Common mistake. Treating rate-limiting as the same problem as bulkheads. They’re not. Bulkheads control concurrency. Rate limiters control frequency. You can have low concurrency and high frequency, or vice versa.
Decorator order matters
If you stack multiple Resilience4j decorators, the order you compose them in changes the behaviour. The Spring Boot starter applies them in this default order, from outermost to innermost:
- Bulkhead
- TimeLimiter
- RateLimiter
- CircuitBreaker
- Retry
That order means: bulkhead admission happens first, then time-limit applies to the entire chain (including retries), then the rate limiter, then the circuit breaker checks state, then the retry happens around the actual call.
The implication: retries happen inside the circuit breaker, not outside. If the circuit is open, the retry doesn’t fire. That’s almost always what you want.
If you compose decorators manually with Decorators.ofSupplier(...), you need to think about order yourself. The default order is a reasonable starting point. Don’t change it without a reason.
When to use which
A rough decision tree:
- Calling any external service: Circuit Breaker + Timeout, always.
- External service has known transient failures: Add Retry.
- External service has a published rate limit: Add Rate Limiter.
- You have multiple downstream services and one might go slow: Add Bulkhead per dependency.

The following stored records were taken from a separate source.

-- ==== Sys2Proof/Machine/Layouts.lean ====
section
/-! DEFINITION. The bytes of what the device writes to host memory and sends to other chips and to management endpoints: each record of
the model laid out as its table of the spec gives it. Multi-byte fields are little-endian and reserved fields are zero (R4, R7). The
step keeps records as fields (log entry 6); these functions say which bytes they are. -/
namespace Sys2Proof.Machine

/-! ## Records in host memory -/

/-- KIND of a completion record (Table 12.9). -/
def kindCode : RecKind → Nat
  | .accept => 0 | .decline => 1 | .final => 2 | .event => 3

/-- A completion record, 32 bytes (R299, Table 12.9). -/
def compBytes (r : CompRec) : List Byte :=
  leBytes r.reqId 8 ++ leBytes (if r.kind = .event then r.code else statusCode r.status) 1 ++ leBytes (r.phase.toNat + 2 * kindCode r.kind) 1
    ++ leBytes r.flags 2 ++ leBytes r.info 4 ++ leBytes r.value 8 ++ leBytes r.time 8

/-- An output token record, 16 bytes (R269, Table 11.5). -/
def tokBytes (r : TokRec) : List Byte :=
  leBytes r.token 4 ++ leBytes r.reqLo 4 ++ leBytes r.index 3 ++ leBytes (r.phase.toNat + 2 * r.last.toNat + 4 * (r.reason % 8)) 1
    ++ leBytes r.score.toNat 4

/-- A status block, 64 bytes (Table 12.4): CONSUMED of rings 0 to 7, EVENT_LOSS, one RING_ERR bit for each ring in the error state. -/
def statusBytes (consumed : List Nat) (eventLoss : Nat) (ringErr : List Nat) (time : Nat) : List Byte :=
  (List.range 8).flatMap (fun r => leBytes (consumed.getD r 0) 4) ++ leBytes eventLoss 2 ++ leBytes 0 2
    ++ leBytes (sumOf (fun r => if ringErr.contains r then 2 ^ r else 0) (List.range 18)) 4 ++ leBytes time 8 ++ leBytes 0 16

/-- A step record, 32 bytes (R79, Table 3.12). -/
def stepBytes (r : StepRec) : List Byte :=
  leBytes r.plate 1 ++ leBytes r.kind 1 ++ leBytes (r.overrun.toNat + 2 * r.aborted.toNat) 2 ++ leBytes r.tgen 4 ++ leBytes r.seq 8
    ++ leBytes r.dispatch 8 ++ leBytes r.boundary 8

/-- Payload of a trace record before its unused bytes (Table 18.4). -/
def tracePayload : TraceKind → List Byte
  | .accept id op d st dl => leBytes id 8 ++ leBytes op 1 ++ leBytes d.toNat 1 ++ leBytes (statusCode st) 1 ++ leBytes 0 5 ++ leBytes dl 8
  | .final id st fl n => leBytes id 8 ++ leBytes (statusCode st) 1 ++ leBytes 0 1 ++ leBytes fl 2 ++ leBytes n 4
  | .step r => stepBytes r
  | .swap tb g p tg => leBytes tb 4 ++ leBytes g 4 ++ leBytes p 1 ++ leBytes 0 3 ++ leBytes tg 4
  | .widen p rung l rt ct n x => leBytes p 1 ++ leBytes rung 1 ++ leBytes l 2 ++ leBytes rt 4 ++ leBytes ct 4 ++ leBytes n 2 ++ leBytes x 2
  | .overflow l x c so => leBytes l 2 ++ leBytes 0 2 ++ leBytes x 4 ++ leBytes c 4 ++ leBytes so 4
  | .kvDrop q g p n => leBytes q 4 ++ leBytes g 1 ++ leBytes 0 3 ++ leBytes p 4 ++ leBytes n 4
  | .evict c n a => leBytes c 1 ++ leBytes 0 3 ++ leBytes n 4 ++ leBytes a 8
  | .watch id y n q => leBytes id 8 ++ leBytes y 4 ++ leBytes n 4 ++ leBytes q 8
  | .loss d a b => leBytes (min d 0xFFFFFFFF) 4 ++ leBytes 0 4 ++ leBytes a 8 ++ leBytes b 8

/-- A trace record, 64 bytes (R427). -/
def traceBytes (phase : Bool) (layerTag opTag job time : Nat) (k : TraceKind) : List Byte :=
  leBytes (traceNo k) 1 ++ leBytes phase.toNat 1 ++ leBytes layerTag 2 ++ leBytes opTag 2 ++ leBytes job 2 ++ leBytes time 8
    ++ tracePayload k ++ List.replicate (48 - (tracePayload k).length) 0

/-- A layer report record, 64 bytes, of its fields in the order of Table 18.3. -/
def layerBytes (fields : List Nat) : List Byte :=
  let w := fun i n => leBytes (fields.getD i 0) n
  w 0 1 ++ w 1 1 ++ w 2 2 ++ [3, 4, 5, 6, 7, 8, 9, 10, 11, 12].flatMap (fun i => w i 4) ++ w 13 2 ++ leBytes 0 2 ++ w 14 4 ++ w 15 4
    ++ leBytes 0 8

/-! ## Packets (Tables 7.4 and 14.5) -/

/-- TYPE of an EXU record (Table 7.4). -/
def exuCode : ExuType → Nat
  | .dispatch => 0 | .ret => 1 | .close => 2 | .gather => 3 | .pooled => 4 | .gone => 5 | .update => 6 | .commit => 7 | .settle => 8
  | .done => 9

/-- The header of an EXU record, 32 bytes (Table 7.4). -/
def exuHead (ty : ExuType) (r : ExuRec) : List Byte :=
  leBytes (exuCode ty) 1 ++ leBytes (r.choice % 8 + 8 * (r.round % 4) + 32 * r.toHome.toNat) 1
    ++ leBytes (r.lc.toNat + 2 * r.widened.toNat + 4 * r.exhausted.toNat + 8 * r.overflowed.toNat + 16 * r.mean.toNat) 2
    ++ leBytes r.layer 2 ++ leBytes r.expert 2 ++ leBytes r.home 2 ++ leBytes r.count 2 ++ leBytes r.exchange 4 ++ leBytes r.slot 4
    ++ leBytes r.gen 4 ++ leBytes r.modelCtx 2 ++ leBytes 0 6

/-- Payload of an EXU record (R156): RETURN and POOLED an FP32 row, GATHER the row IDs, UPDATE the row ID and the row, DONE a status. -/
def exuPayload (ty : ExuType) (r : ExuRec) : List Byte :=
  match ty with
  | .done => leBytes (statusCode r.status) 1
  | _ => r.row.flatMap (fun w => leBytes w.toNat 4) ++ r.ids.flatMap (fun x => leBytes x 8) ++ r.bytes

/-- STATUS of a response (Table 14.9). -/
def respCode : RespStatus → Nat
  | .ok => 0 | .denied => 1 | .poison => 2 | .restoring => 3 | .malformed => 4 | .gone => 5

/-- The header of a READ, WRITE or ATOMIC packet, 32 bytes (R339, Table 14.5). -/
def pktHead (ty : Nat) (p : Pkt) : List Byte :=
  leBytes ty 1 ++ leBytes (p.vc % 8 + 8 * p.lc.toNat + 32 * p.resend.toNat) 1 ++ leBytes p.src 1 ++ leBytes p.dst 1 ++ leBytes p.flow 2
    ++ leBytes p.fseq 2 ++ leBytes p.payload.length 2 ++ leBytes p.tag 2 ++ leBytes p.modelCtx 2 ++ leBytes p.epoch 2
    ++ leBytes (p.addr % 2 ^ 48) 8 ++ leBytes (if ty = 2 then p.op else 0) 1 ++ leBytes (if ty = 1 then 0 else p.size) 1 ++ leBytes 0 6

/-- The header of a RESP packet (Table 14.5); dst is the issuer answered, vc the request's. -/
def respHead (dst vc : Nat) (p : RespPkt) : List Byte :=
  leBytes 6 1 ++ leBytes (vc % 8) 1 ++ leBytes p.src 1 ++ leBytes dst 1 ++ leBytes p.flow 2 ++ leBytes p.fseq 2
    ++ leBytes p.payload.length 2 ++ leBytes 0 14 ++ leBytes (respCode p.status) 1 ++ leBytes 0 7

/-! ## Management messages -/

/-- FABRIC_FAULT, 32 bytes (R351, Table 14.11). -/
def faultBytes (loc : Nat) (f : FabricFault) : List Byte :=
  leBytes 0x21 1 ++ leBytes f.cause 1 ++ leBytes loc 1 ++ leBytes f.lost 1 ++ leBytes f.job 2 ++ leBytes f.mc 2 ++ leBytes f.time 8
    ++ leBytes f.completed 4 ++ leBytes 0 12

/-- The 64-byte header of COFFER_SIGNATURE (R440). -/
def snapshotHead (firstSeq count cause : Nat) (signed : Bool) (drops freezeTime time : Nat) : List Byte :=
  leBytes firstSeq 4 ++ leBytes count 4 ++ leBytes cause 1 ++ leBytes signed.toNat 1 ++ leBytes 0 2 ++ leBytes drops 4 ++ leBytes 0 4
    ++ leBytes freezeTime 8 ++ leBytes time 8 ++ leBytes 0 28

/-- A vendor-defined message with its MSG byte (Tables 14.11, 16.9, 18.10), a signature's own bytes apart; SPDM messages have no bytes
here. -/
def mgmtBytes (loc : Nat) : Mgmt → List Byte
  | .fabricFault _ f => faultBytes loc f
  | .capLag e cap t => leBytes 0x33 1 ++ leBytes e 4 ++ leBytes cap 2 ++ leBytes t 8
  | .powerEvent c t => leBytes 0x34 1 ++ leBytes c 1 ++ leBytes t 8
  | .advisory c i t => leBytes 0x40 1 ++ leBytes c 1 ++ leBytes i 2 ++ leBytes t 8
  | .cofferData q l => leBytes 0x51 1 ++ leBytes q 4 ++ l.flatten
  | .cofferSignature q n c sg d f t _ => leBytes 0x52 1 ++ snapshotHead q n c sg d f t
  | .spdm .. => []
  | .spdmError => []

/-- The bytes that an output puts into host memory or into a management message; loc is this chip's LOCATION. -/
def outputBytes (loc : Nat) : Output → List Byte
  | .record r => compBytes r
  | .token r => tokBytes r
  | .statusBlock _ c e r t => statusBytes c e r t
  | .hostWrite _ _ d => d
  | .trace _ _ ph lt ot j t k => traceBytes ph lt ot j t k
  | .layerRecord _ _ f => layerBytes f
  | .mgmt m => mgmtBytes loc m
  | _ => []

end Sys2Proof.Machine
end

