-- ==== Sys2Proof/Certificates/Slice0/Obligations.lean ====
section
/-! DEFINITION. The statements for the provers, each a proposition about the block. -/

open Sys2Proof Sys2Proof.Machine

/-- R279, R280, R443: what the commands and registers of the context table do, and that no other context is disturbed. -/
def Obligations.ContextCommandsComplete : Prop :=
  (∀ t h vf part s s1, Begins t h s s1 → shapeCheck s1 h infoAdmin false = none → vf ≤ 511 → part ≤ 63 → invasive s1 = false →
    erasing s1 part = false → ctxCount s1 < 512 → ctxHere s1 vf = false → vfEnabled s1 vf = true → (partOf s1 part).present = true →
    Completes (.ctxCreate t h vf part) h s (fun v => ctxHere v vf = true ∧ ctxPart v vf = part ∧ (ctxOf v vf).enable = false ∧
      (∀ c, c ≠ vf → ctxOf v c = ctxOf s1 c) ∧ v.mem.parts = mmod s1.mem.parts part (fun p => { p with holdsData := true }))) ∧
  (∀ t h vf s s1, Begins t h s s1 → shapeCheck s1 h infoAdmin false = none → vf ≤ 511 → ctxHere s1 vf = true → ctxBusy s1 vf = false →
    Completes (.ctxDestroy t h vf) h s (fun v =>
      v.ctxs = (if setupOnly (ctxOf s1 vf) = {} then mdel s1.ctxs vf else mset s1.ctxs vf (setupOnly (ctxOf s1 vf))) ∧
      (∀ l, l ∈ v.mem.leaves → l.ctx ≠ vf))) ∧
  (∀ t c s, (ctxOf s c).enable = false → enableOk c (ctxOf s c) = true → (ctxOf s c).late = [] →
    Answers (.contextEnable t c) s (fun u => (ctxOf u c).enable = true ∧ (ctxOf u c).cfgErr = (ctxOf s c).cfgErr ∧
      (∀ d, d ≠ c → ctxOf u d = ctxOf s d) ∧ u.time = max s.time t)) ∧
  (∀ t c s, (ctxOf s c).enable = false → enableOk c (ctxOf s c) = false → c ≤ 511 ∨ c = adminCtx →
    Answers (.contextEnable t c) s (fun u => (ctxOf u c).enable = false ∧ (ctxOf u c).cfgErr = true)) ∧
  (∀ t c s, ctxHere s c = true → Answers (.contextDisable t c) s (fun u =>
    ctxOf u c = { ctxOf s c with enable := false } ∧ (∀ d, d ≠ c → ctxOf u d = ctxOf s d))) ∧
  (∀ t c s, ctxHere s c = true → (ctxOf s c).resetBusy = false →
    reqKeys s (fun r => r.st != .detected && r.h.ctx == c) = [] → (∀ e ∈ s.ops.live, e.2.cmd.ctx ≠ c) →
    Answers (.contextReset t c) s (fun u =>
      ctxOf u c = (if quiesced (ctxOf s c) then { clearRings (ctxOf s c) with enable := false }
        else { ctxOf s c with enable := false, resetBusy := true }) ∧
      (∀ d, d ≠ c → ctxOf u d = ctxOf s d))) ∧
  (∀ t c s, ctxHere s c = true → (ctxOf s c).resetBusy = false → exec (.contextReset t c) s = .next (settleReset c (lateOps c (abortReqs c
    (dropHeld c (modCtx c (fun x => { x with enable := false, resetBusy := true }) (tick t s)))))))

/-- R287 and R473: the device's steps 4 to 8 of the doorbell protocol, and its fall back to FULL_SCAN where a summary read or a FetchAdd fails. -/
def Obligations.PollStepsComplete : Prop :=
  (∀ t s, s.hi.dbEnable = true → hostRuns s = true → s.hi.polling = false →
    Answers (.poll t) s (fun u => u = startPoll (tick t s))) ∧
  (∀ t s, s.hi.dbEnable = true → hostRuns s = true → s.hi.polling = true →
    Answers (.poll t) s (fun u => u = { tick t s with hi := { s.hi with pollLate := true } })) ∧
  (∀ t l ws s, s.hi.pollLinks = [l] → s.hi.pollWords = [] → (∀ w ∈ ws.take 8, w ≠ 0) → ws ≠ [] →
    Answers (.summaryReadReturn t l (some ws)) s (fun u => u.hi.pollLinks = [] ∧
      u.hi.pollWords = ((List.range 8).zip ws).map (fun e => (l * 8 + e.1, e.2)) ∧
      u.out = (((List.range 8).zip ws).map (fun e => Output.fetchAdd l e.1 (0 - e.2))).reverse ++ s.out)) ∧
  (∀ t l s, l ∈ s.hi.pollLinks → s.hi.pollWords ≠ [] →
    Answers (.summaryReadReturn t l none) s (fun u => u.hi.summaryErr = true ∧ u.hi.fullScan = true ∧ u.hi.period = max 16 s.hi.period ∧
      l ∉ u.hi.pollLinks)) ∧
  (∀ t l e ws s, s.hi.pollWords = e :: ws → e.1 / 8 = l → ws ≠ [] →
    Answers (.fetchaddComplete t l true) s (fun u => u.hi.pollWords = ws ∧ u.hi.pollFound = s.hi.pollFound ++ wordVfs e.1 e.2 ∧
      u.hi.fullScan = s.hi.fullScan)) ∧
  (∀ t l e ws s, s.hi.pollWords = e :: ws → e.1 / 8 = l → ws ≠ [] →
    Answers (.fetchaddComplete t l false) s (fun u => u.hi.pollWords = ws ∧ u.hi.pollFound = s.hi.pollFound ++ wordVfs e.1 e.2 ∧
      u.hi.atomicErr = true ∧ u.hi.fullScan = true ∧ u.hi.period = max 16 s.hi.period)) ∧
  (∀ t c r n s, ctxHere s c = true → (ctxOf s c).enable = true → ringThere (ctxOf s c) 0 = true → r = 0 →
    0 ∉ (ctxOf s c).ringErr → waitingDescs { ctxOf s c with tail := mset (ctxOf s c).tail 0 (n % 2 ^ 32) } 0 ≤ ringSize (ctxOf s c) 0 →
    drainCtx c (takeTail c 0 n (tick t s)) = takeTail c 0 n (tick t s) → s.hi.pollCtxs.filter (· != c) ≠ [] →
    Answers (.doorbellBlockRead t c [n] []) s (fun u => mgetD (ctxOf u c).tail r 0 = n % 2 ^ 32 ∧ u.hi.pollCtxs = s.hi.pollCtxs.filter (· != c)))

The minimum I’d ship: Circuit Breaker + Timeout. Everything else is contextual.
What this isn’t
This isn’t a complete Resilience4j reference. It doesn’t cover the metrics integration, the event publisher API, the cache decorator, or the fallback patterns. The official docs cover those well.
The patterns above are what I reach for first when wiring resilience into a new Spring Boot service. The rest is contextual.